2. Localized neurofibroma: Occurs in young- to middle-aged adults with the slow development of orbital signs. Eyelid infiltration results in an S-shaped upper eyelid. Some have neurofibromatosis type I, but most do not.

3. SPA or spontaneous hematoma: See 7.3.2, Subperiosteal Abscess.

4. Dermoid cyst: See 7.4.1, Orbital Tumors in Children.

5. Others: Tumors of the lacrimal gland (pleomorphic adenoma [well circumscribed], adenoid cystic carcinoma [ACC] [variably circumscribed with adjacent bone destruction]), sphenoid wing meningioma (commonly occurring in middle-aged females and a cause of compressive optic neuropathy), secondary tumors extending from the brain or paranasal sinuses, primary osseous tumors, and vascular lesions (e.g., varix and arteriovenous malformation including CCF).

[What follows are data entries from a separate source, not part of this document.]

theorem Keeps.admRead {k₀ : State} {s : State} (hk₀ : Keeps k₀ s) (a : Access) (ans : Answer) (k : State → List Byte → State) (hk_k : ∀ a0
    a1, Keeps k₀ a0 → Keeps k₀ (k a0 a1)) : Keeps k₀ (Machine.State.admRead s a ans k) := by
  unfold Machine.State.admRead
  try dsimp only
  repeat' first | (with_reducible first | assumption | (intro _) | apply hk_k | apply Keeps.drainHeld | apply Keeps.readEnds |
                                  refine Keeps.fst (by assumption) (Keeps.land ?_ ..) | apply Keeps.land | apply Keeps.admAgain |
                                  apply Keeps.ite | fail_if_no_progress apply Keeps.of) | split

theorem Keeps.execAdminDoorbellResponse {k₀ : State} (aid : Nat) (ans : Answer) {s : State} (hk₀ : Keeps k₀ s) : KeepsOut k₀
    (Machine.execAdminDoorbellResponse aid ans s) := by
  unfold Machine.execAdminDoorbellResponse
  try dsimp only
  repeat' first | (with_reducible first | assumption | (intro _) | apply KeepsOut.next | exact KeepsOut.fault | apply Keeps.setAdm |
                                  apply Keeps.admDoorbell | apply Keeps.admRead | apply KeepsOut.ite | apply Keeps.ite |
                                  fail_if_no_progress apply Keeps.of) | split

theorem Keeps.admMalformed {k₀ : State} {s : State} (hk₀ : Keeps k₀ s) (cause : Nat) : Keeps k₀ (Machine.State.admMalformed s cause) := by
  unfold Machine.State.admMalformed
  try dsimp only
  repeat' first | (with_reducible first | assumption | apply Keeps.admError | apply Keeps.admFurther | apply Keeps.ite) | split

theorem Keeps.admSlotRead {k₀ : State} {s : State} (hk₀ : Keeps k₀ s) (ws : List W64) : Keeps k₀ (Machine.State.admSlotRead s ws) := by
  unfold Machine.State.admSlotRead
  try dsimp only
  repeat' first | (with_reducible first | assumption | (intro _) | apply Keeps.setFld | apply Keeps.setAdm | apply Keeps.admMalformed |
                                  apply Keeps.ite | fail_if_no_progress apply Keeps.of) | split

theorem Keeps.execAdminSlotReadResponse {k₀ : State} (aid : Nat) (ans : Answer) {s : State} (hk₀ : Keeps k₀ s) : KeepsOut k₀
    (Machine.execAdminSlotReadResponse aid ans s) := by
  unfold Machine.execAdminSlotReadResponse
  try dsimp only
  repeat' first | (with_reducible first | assumption | (intro _) | apply KeepsOut.next | exact KeepsOut.fault | apply Keeps.drainHeld |
                                  apply Keeps.readEnds | apply Keeps.landOrphan | apply Keeps.admRead | apply Keeps.admSlotRead |
                                  apply KeepsOut.ite | apply Keeps.ite | fail_if_no_progress apply Keeps.of) | split

theorem Keeps.execAdminSlotReread {k₀ : State} {s : State} (hk₀ : Keeps k₀ s) : KeepsOut k₀ (Machine.execAdminSlotReread s) := by
  unfold Machine.execAdminSlotReread
  try dsimp only
  repeat' first | (with_reducible first | assumption | (intro _) | apply KeepsOut.next | exact KeepsOut.fault | apply Keeps.service |
                                  apply Keeps.setAdm | apply KeepsOut.ite | apply Keeps.ite | fail_if_no_progress apply Keeps.of) | split

theorem Keeps.admGiveUp {k₀ : State} {s : State} (hk₀ : Keeps k₀ s) (a : Access) (code : BitVec 6) : Keeps k₀ (Machine.State.admGiveUp s a
    code) := by
  unfold Machine.State.admGiveUp
  try dsimp only
  repeat' first | (with_reducible first | assumption | apply Keeps.logErr | apply Keeps.admRecord | fail_if_no_progress apply Keeps.of) |
                                  split

theorem Keeps.execAdminRecordAck {k₀ : State} (aid : Nat) (code : BitVec 6) {s : State} (hk₀ : Keeps k₀ s) : KeepsOut k₀
    (Machine.execAdminRecordAck aid code s) := by
  unfold Machine.execAdminRecordAck
  try dsimp only
  repeat' first | (with_reducible first | assumption | apply KeepsOut.next | exact KeepsOut.fault | apply Keeps.pulse |
                                  apply Keeps.drainHeld | apply Keeps.dropAccess | apply Keeps.admNotice | apply Keeps.admRecord |
                                  apply Keeps.admAgain | apply Keeps.admGiveUp | apply KeepsOut.ite | apply Keeps.ite |
                                  fail_if_no_progress apply Keeps.of) | split

theorem Keeps.errGiveUp {k₀ : State} {s : State} (hk₀ : Keeps k₀ s) (seq : W32) : Keeps k₀ (Machine.State.errGiveUp s seq) := by
  unfold Machine.State.errGiveUp
  try dsimp only
  repeat' first | (with_reducible first | assumption | (intro _) | apply Keeps.sEvent | apply Keeps.loseErr |
                                  fail_if_no_progress apply Keeps.of)

theorem Keeps.errAgain {k₀ : State} {s : State} (hk₀ : Keeps k₀ s) (a : Access) : Keeps k₀ (Machine.State.errAgain s a) := by
  unfold Machine.State.errAgain
  try dsimp only
  repeat' first | (with_reducible first | assumption | apply Keeps.serviceAgain | apply Keeps.errGiveUp | apply Keeps.ite |
                                  fail_if_no_progress apply Keeps.of) | split

theorem Keeps.execAdmMemCeil {k₀ : State} (aid : Nat) {s : State} (hk₀ : Keeps k₀ s) : KeepsOut k₀ (Machine.execAdmMemCeil aid s) := by
  unfold Machine.execAdmMemCeil
  try dsimp only
  repeat' first | (with_reducible first | assumption | apply KeepsOut.next | exact KeepsOut.fault | apply Keeps.drainHeld |
                                  apply Keeps.quarantine | apply Keeps.admAgain | apply Keeps.errAgain | apply KeepsOut.ite |
                                  apply Keeps.ite | fail_if_no_progress apply Keeps.of) | split

/-! Machine/Poll.lean. -/

theorem Keeps.putPoll {k₀ : State} {s : State} (hk₀ : Keeps k₀ s) (p : PollInst) : Keeps k₀ (Machine.State.putPoll s p) := by
  unfold Machine.State.putPoll
  try dsimp only
  repeat' first | (with_reducible first | assumption | (intro _) | fail_if_no_progress apply Keeps.of)

theorem Keeps.dueNow {k₀ : State} {s : State} (hk₀ : Keeps k₀ s) (iid : Nat) : Keeps k₀ (Machine.State.dueNow s iid) := by
  unfold Machine.State.dueNow
  try dsimp only
  repeat' first | (with_reducible first | assumption | apply Keeps.putPoll | fail_if_no_progress apply Keeps.of)

theorem Keeps.pollsFallDue {k₀ : State} {s : State} (hk₀ : Keeps k₀ s) : Keeps k₀ (Machine.State.pollsFallDue s) := by
  unfold Machine.State.pollsFallDue
  try dsimp only
  repeat' first | (with_reducible first | assumption | (intro _) | apply Keeps.ite | fail_if_no_progress apply Keeps.of) | split

theorem Keeps.fullScanNext {k₀ : State} {s : State} (hk₀ : Keeps k₀ s) (iid : Nat) : Keeps k₀ (Machine.State.fullScanNext s iid) := by
  unfold Machine.State.fullScanNext
  try dsimp only
  repeat' first | (with_reducible first | assumption | apply Keeps.putPoll | fail_if_no_progress apply Keeps.of)

theorem Keeps.beginPoll {k₀ : State} {s : State} (hk₀ : Keeps k₀ s) (iid : Nat) (dbg : Bool) : Keeps k₀ (Machine.State.beginPoll s iid dbg)
    := by
  unfold Machine.State.beginPoll
  try dsimp only
  repeat' first | (with_reducible first | assumption | apply Keeps.putPoll | apply Keeps.ite | fail_if_no_progress apply Keeps.of) | split

theorem Keeps.kickInst {k₀ : State} {s : State} (hk₀ : Keeps k₀ s) (iid : Nat) (dbg : Bool) : Keeps k₀ (Machine.State.kickInst s iid dbg) :=
    by
  unfold Machine.State.kickInst
  try dsimp only
  repeat' first | (with_reducible first | assumption | apply Keeps.putPoll | apply Keeps.beginPoll | apply Keeps.ite |
                                  fail_if_no_progress apply Keeps.of) | split

theorem Keeps.execPollDue {k₀ : State} (iid : Nat) {s : State} (hk₀ : Keeps k₀ s) : KeepsOut k₀ (Machine.execPollDue iid s) := by
  unfold Machine.execPollDue
  try dsimp only
  repeat' first | (with_reducible first | assumption | apply KeepsOut.next | exact KeepsOut.fault | apply Keeps.beginPoll |
                                  apply KeepsOut.ite | apply Keeps.ite) | split

theorem Keeps.updPoll {k₀ : State} {s : State} (hk₀ : Keeps k₀ s) (iid : Nat) (f : Poll → Poll) : Keeps k₀ (Machine.State.updPoll s iid f)
    := by
  unfold Machine.State.updPoll
  try dsimp only
  repeat' first | (with_reducible first | assumption | (intro _) | fail_if_no_progress apply Keeps.of)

 Intraconal or extraconal:

1. Lymphoproliferative disease (lymphoid hyperplasia and lymphoma): More commonly extraconal. About 50% are well circumscribed on imaging, and 50% are infiltrative. Ocular adnexal lymphoma is typically of the non-Hodgkin B-cell type (NHL), and about 75% to 85% follow an indolent course (extranodal marginal zone lymphoma [EMZL] or mucosa-associated lymphoid tissue lymphoma, grade I or II follicular cell lymphoma, and chronic lymphocytic leukemia [small cell lymphoma]). The remainder are aggressive lesions (diffuse large B-cell lymphoma and mantle cell lymphoma, among others). May occur at any adult age; orbital NHL is rare in children. Slow onset and progression unless there is an aggressive subtype. Pain may occur in up to 25% of orbital NHL. Typically develops superiorly in the anterior aspect of the orbit, with about 50% occurring in the lacrimal gland. May be accompanied by a subconjunctival salmon-colored lesion. Most orbital NHL (especially if indolent subtype) occurs without evidence of systemic lymphoma (Stage IE). Orbital NHL may be confused with IOIS, especially when it presents more acutely with pain. Note that NHL frequently responds dramatically to systemic corticosteroids, as does IOIS.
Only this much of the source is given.